[[ DATA RECORDS, beginning ]]

/-- R53: the relative target: signedness of the offset does not matter, nor do its bits 27:20 and 1:0, and the canonical offset of a
target reaches it from anywhere. -/
def Obligations.RelativeTargetDependsOnOffsetBits19To2 : Prop :=
  (∀ (pc : Word) (off : BitVec 28), relativeTarget pc off = (pc + off.setWidth 32) &&& 0x000FFFFC#32) ∧
  (∀ (pc : Word) (off : BitVec 28), relativeTarget pc off = (pc + off.signExtend 32) &&& 0x000FFFFC#32) ∧
  (∀ (pc : Word) (off off' : BitVec 28), pc &&& 3#32 = 0#32 → off.extractLsb' 2 18 = off'.extractLsb' 2 18 →
    relativeTarget pc off = relativeTarget pc off') ∧
  (∀ a target : Word, target &&& 0x000FFFFC#32 = target →
    relativeTarget (a + 4#32) ((target - (a + 4#32)).setWidth 28) = target)

/-! ## The literal and relative classes -/

/-- R71: LIT pushes its sign-extended literal. -/
def Obligations.LitPushesItsSignExtendedLiteral : Prop :=
  (∀ (codes : List Byte) (w : Word), w.getLsbD 31 = false → decodeWord codes w = .ok (.lit (w.extractLsb' 0 31))) ∧
  (∀ (imm : BitVec 31) (s : State), exec (.lit imm) s =
    .next (writeWord (s.dsp - 4#32) (imm.signExtend 32) { s with dsp := s.dsp - 4#32 }))

/-- R72, R73, R74: CALL, BRA and BZ. `s.pc` is the already advanced program counter. -/
def Obligations.RelativeClassesTransferControl : Prop :=
  (∀ (codes : List Byte) (w : Word), w.extractLsb' 28 4 = 8#4 → decodeWord codes w = .ok (.call (w.extractLsb' 0 28))) ∧
  (∀ (codes : List Byte) (w : Word), w.extractLsb' 28 4 = 9#4 → decodeWord codes w = .ok (.bra (w.extractLsb' 0 28))) ∧
  (∀ (codes : List Byte) (w : Word), w.extractLsb' 28 4 = 10#4 → decodeWord codes w = .ok (.bz (w.extractLsb' 0 28))) ∧
  (∀ (off : BitVec 28) (s : State), exec (.call off) s =
    .next (writeWord (s.rsp - 4#32) s.pc
      { s with rsp := s.rsp - 4#32, pc := (s.pc + off.setWidth 32) &&& 0x000FFFFC#32 })) ∧
  (∀ (off : BitVec 28) (s : State), exec (.bra off) s =
    .next { s with pc := (s.pc + off.setWidth 32) &&& 0x000FFFFC#32 }) ∧
  (∀ (off : BitVec 28) (s : State), readWord s s.dsp = 0#32 → exec (.bz off) s =
    .next { s with dsp := s.dsp + 4#32, pc := (s.pc + off.setWidth 32) &&& 0x000FFFFC#32 }) ∧
  (∀ (off : BitVec 28) (s : State), readWord s s.dsp ≠ 0#32 → exec (.bz off) s =
    .next { s with dsp := s.dsp + 4#32 })

/-! ## Memory primitives -/

/-- R90, R91, R94: `@`, `!`, `+!` with an aligned address, and the halt with a misaligned one, the addressed word unwritten.
What the halt leaves in memory rests, under window bounds at or above 2^20, on the model's choices of logs 14 and 22. -/
def Obligations.WordPrimitivesAccessAlignedOrHalt : Prop :=
  decodeWord defaultPrimCodes 0xF0000000#32 = .ok .fetch ∧
  decodeWord defaultPrimCodes 0xF0000001#32 = .ok .store ∧
  decodeWord defaultPrimCodes 0xF0000004#32 = .ok .plusStore ∧
  (∀ s : State, readWord s s.dsp &&& 3#32 = 0#32 →
    exec .fetch s = .next (writeWord s.dsp (readWord s (readWord s s.dsp)) s) ∧
    exec .store s = .next (writeWord (readWord s s.dsp) (readWord s (s.dsp + 4#32)) { s with dsp := s.dsp + 8#32 }) ∧
    exec .plusStore s = .next (writeWord (readWord s s.dsp)
      (readWord s (readWord s s.dsp) + readWord s (s.dsp + 4#32)) { s with dsp := s.dsp + 8#32 })) ∧
  (∀ s : State, readWord s s.dsp &&& 3#32 ≠ 0#32 →
    (∃ t, exec .fetch s = .next t ∧ haltsWith s t .misalignedWordAccess (readWord s s.dsp) [s.dsp]) ∧
    (∀ i ∈ [Instr.store, Instr.plusStore], ∃ t, exec i s = .next t ∧
      haltsWith s t .misalignedWordAccess (readWord s s.dsp) [s.dsp, s.dsp + 4#32] ∧
      (¬ inCell s.dsp (readWord s s.dsp) → ¬ inCell (s.dsp + 4#32) (readWord s s.dsp) →
        readWord t (readWord s s.dsp) = readWord s (readWord s s.dsp))))

/-- R92, R93: `C@` pushes the byte zero-extended, `C!` stores the low byte; neither checks alignment. -/
def Obligations.BytePrimitivesZeroExtendAndTruncate : Prop :=
  decodeWord defaultPrimCodes 0xF0000002#32 = .ok .cFetch ∧
  decodeWord defaultPrimCodes 0xF0000003#32 = .ok .cStore ∧
  (∀ s : State, exec .cFetch s = .next (writeWord s.dsp ((readByte s (readWord s s.dsp)).setWidth 32) s)) ∧
  (∀ s : State, exec .cStore s = .next (writeByte (readWord s s.dsp)
    ((readWord s (s.dsp + 4#32)).extractLsb' 0 8) { s with dsp := s.dsp + 8#32 }))

/-- S10: `C!` then a read of the containing word: the byte's lane is replaced, the other lanes stay (the reference little-endian order
and the other one). -/
def Obligations.StoredByteShowsInItsLaneOfTheWord : Prop :=
  ∀ (s t : State), s.mem.wf = true → exec .cStore s = .next t →
    readByte t (readWord s s.dsp) = (readWord s (s.dsp + 4#32)).extractLsb' 0 8 ∧
    ∀ k < 4, byteOfWord s.cfg.byteOrder (readWord t (readWord s s.dsp)) k =
      if k = (readWord s s.dsp).toNat % 4 then (readWord s (s.dsp + 4#32)).extractLsb' 0 8
      else byteOfWord s.cfg.byteOrder (readWord s (readWord s s.dsp)) k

[[ DATA RECORDS, end ]]

WORK TO COMPLETE: All of the data above should be set down again exactly.

RESPONSE:
/-- R53: the relative target: signedness of the offset does not matter, nor do its bits 27:20 and 1:0, and the canonical offset of a
target reaches it from anywhere. -/
def Obligations.RelativeTargetDependsOnOffsetBits19To2 : Prop :=
  (∀ (pc : Word) (off : BitVec 28), relativeTarget pc off = (pc + off.setWidth 32) &&& 0x000FFFFC#32) ∧
  (∀ (pc : Word) (off : BitVec 28), relativeTarget pc off = (pc + off.signExtend 32) &&& 0x000FFFFC#32) ∧
  (∀ (pc : Word) (off off' : BitVec 28), pc &&& 3#32 = 0#32 → off.extractLsb' 2 18 = off'.extractLsb' 2 18 →
    relativeTarget pc off = relativeTarget pc off') ∧
  (∀ a target : Word, target &&& 0x000FFFFC#32 = target →
    relativeTarget (a + 4#32) ((target - (a + 4#32)).setWidth 28) = target)

/-! ## The literal and relative classes -/

/-- R71: LIT pushes its sign-extended literal. -/
def Obligations.LitPushesItsSignExtendedLiteral : Prop :=
  (∀ (codes : List Byte) (w : Word), w.getLsbD 31 = false → decodeWord codes w = .ok (.lit (w.extractLsb' 0 31))) ∧
  (∀ (imm : BitVec 31) (s : State), exec (.lit imm) s =
    .next (writeWord (s.dsp - 4#32) (imm.signExtend 32) { s with dsp := s.dsp - 4#32 }))

/-- R72, R73, R74: CALL, BRA and BZ. `s.pc` is the already advanced program counter. -/
def Obligations.RelativeClassesTransferControl : Prop :=
  (∀ (codes : List Byte) (w : Word), w.extractLsb' 28 4 = 8#4 → decodeWord codes w = .ok (.call (w.extractLsb' 0 28))) ∧
  (∀ (codes : List Byte) (w : Word), w.extractLsb' 28 4 = 9#4 → decodeWord codes w = .ok (.bra (w.extractLsb' 0 28))) ∧
  (∀ (codes : List Byte) (w : Word), w.extractLsb' 28 4 = 10#4 → decodeWord codes w = .ok (.bz (w.extractLsb' 0 28))) ∧
  (∀ (off : BitVec 28) (s : State), exec (.call off) s =
    .next (writeWord (s.rsp - 4#32) s.pc
      { s with rsp := s.rsp - 4#32, pc := (s.pc + off.setWidth 32) &&& 0x000FFFFC#32 })) ∧
  (∀ (off : BitVec 28) (s : State), exec (.bra off) s =
    .next { s with pc := (s.pc + off.setWidth 32) &&& 0x000FFFFC#32 }) ∧
  (∀ (off : BitVec 28) (s : State), readWord s s.dsp = 0#32 → exec (.bz off) s =
    .next { s with dsp := s.dsp + 4#32, pc := (s.pc + off.setWidth 32) &&& 0x000FFFFC#32 }) ∧
  (∀ (off : BitVec 28) (s : State), readWord s s.dsp ≠ 0#32 → exec (.bz off) s =
    .next { s with dsp := s.dsp + 4#32 })

/-! ## Memory primitives -/

/-- R90, R91, R94: `@`, `!`, `+!` with an aligned address, and the halt with a misaligned one, the addressed word unwritten.
What the halt leaves in memory rests, under window bounds at or above 2^20, on the model's choices of logs 14 and 22. -/
def Obligations.WordPrimitivesAccessAlignedOrHalt : Prop :=
  decodeWord defaultPrimCodes 0xF0000000#32 = .ok .fetch ∧
  decodeWord defaultPrimCodes 0xF0000001#32 = .ok .store ∧
  decodeWord defaultPrimCodes 0xF0000004#32 = .ok .plusStore ∧
  (∀ s : State, readWord s s.dsp &&& 3#32 = 0#32 →
    exec .fetch s = .next (writeWord s.dsp (readWord s (readWord s s.dsp)) s) ∧
    exec .store s = .next (writeWord (readWord s s.dsp) (readWord s (s.dsp + 4#32)) { s with dsp := s.dsp + 8#32 }) ∧
    exec .plusStore s = .next (writeWord (readWord s s.dsp)
      (readWord s (readWord s s.dsp) + readWord s (s.dsp + 4#32)) { s with dsp := s.dsp + 8#32 })) ∧
  (∀ s : State, readWord s s.dsp &&& 3#32 ≠ 0#32 →
    (∃ t, exec .fetch s = .next t ∧ haltsWith s t .misalignedWordAccess (readWord s s.dsp) [s.dsp]) ∧
    (∀ i ∈ [Instr.store, Instr.plusStore], ∃ t, exec i s = .next t ∧
      haltsWith s t .misalignedWordAccess (readWord s s.dsp) [s.dsp, s.dsp + 4#32] ∧
      (¬ inCell s.dsp (readWord s s.dsp) → ¬ inCell (s.dsp + 4#32) (readWord s s.dsp) →
        readWord t (readWord s s.dsp) = readWord s (readWord s s.dsp))))

/-- R92, R93: `C@` pushes the byte zero-extended, `C!` stores the low byte; neither checks alignment. -/
def Obligations.BytePrimitivesZeroExtendAndTruncate : Prop :=
  decodeWord defaultPrimCodes 0xF0000002#32 = .ok .cFetch ∧
  decodeWord defaultPrimCodes 0xF0000003#32 = .ok .cStore ∧
  (∀ s : State, exec .cFetch s = .next (writeWord s.dsp ((readByte s (readWord s s.dsp)).setWidth 32) s)) ∧
  (∀ s : State, exec .cStore s = .next (writeByte (readWord s s.dsp)
    ((readWord s (s.dsp + 4#32)).extractLsb' 0 8) { s with dsp := s.dsp + 8#32 }))

/-- S10: `C!` then a read of the containing word: the byte's lane is replaced, the other lanes stay (the reference little-endian order
and the other one). -/
def Obligations.StoredByteShowsInItsLaneOfTheWord : Prop :=
  ∀ (s t : State), s.mem.wf = true → exec .cStore s = .next t →
    readByte t (readWord s s.dsp) = (readWord s (s.dsp + 4#32)).extractLsb' 0 8 ∧
    ∀ k < 4, byteOfWord s.cfg.byteOrder (readWord t (readWord s s.dsp)) k =
      if k = (readWord s s.dsp).toNat % 4 then (readWord s (s.dsp + 4#32)).extractLsb' 0 8
      else byteOfWord s.cfg.byteOrder (readWord s (readWord s s.dsp)) k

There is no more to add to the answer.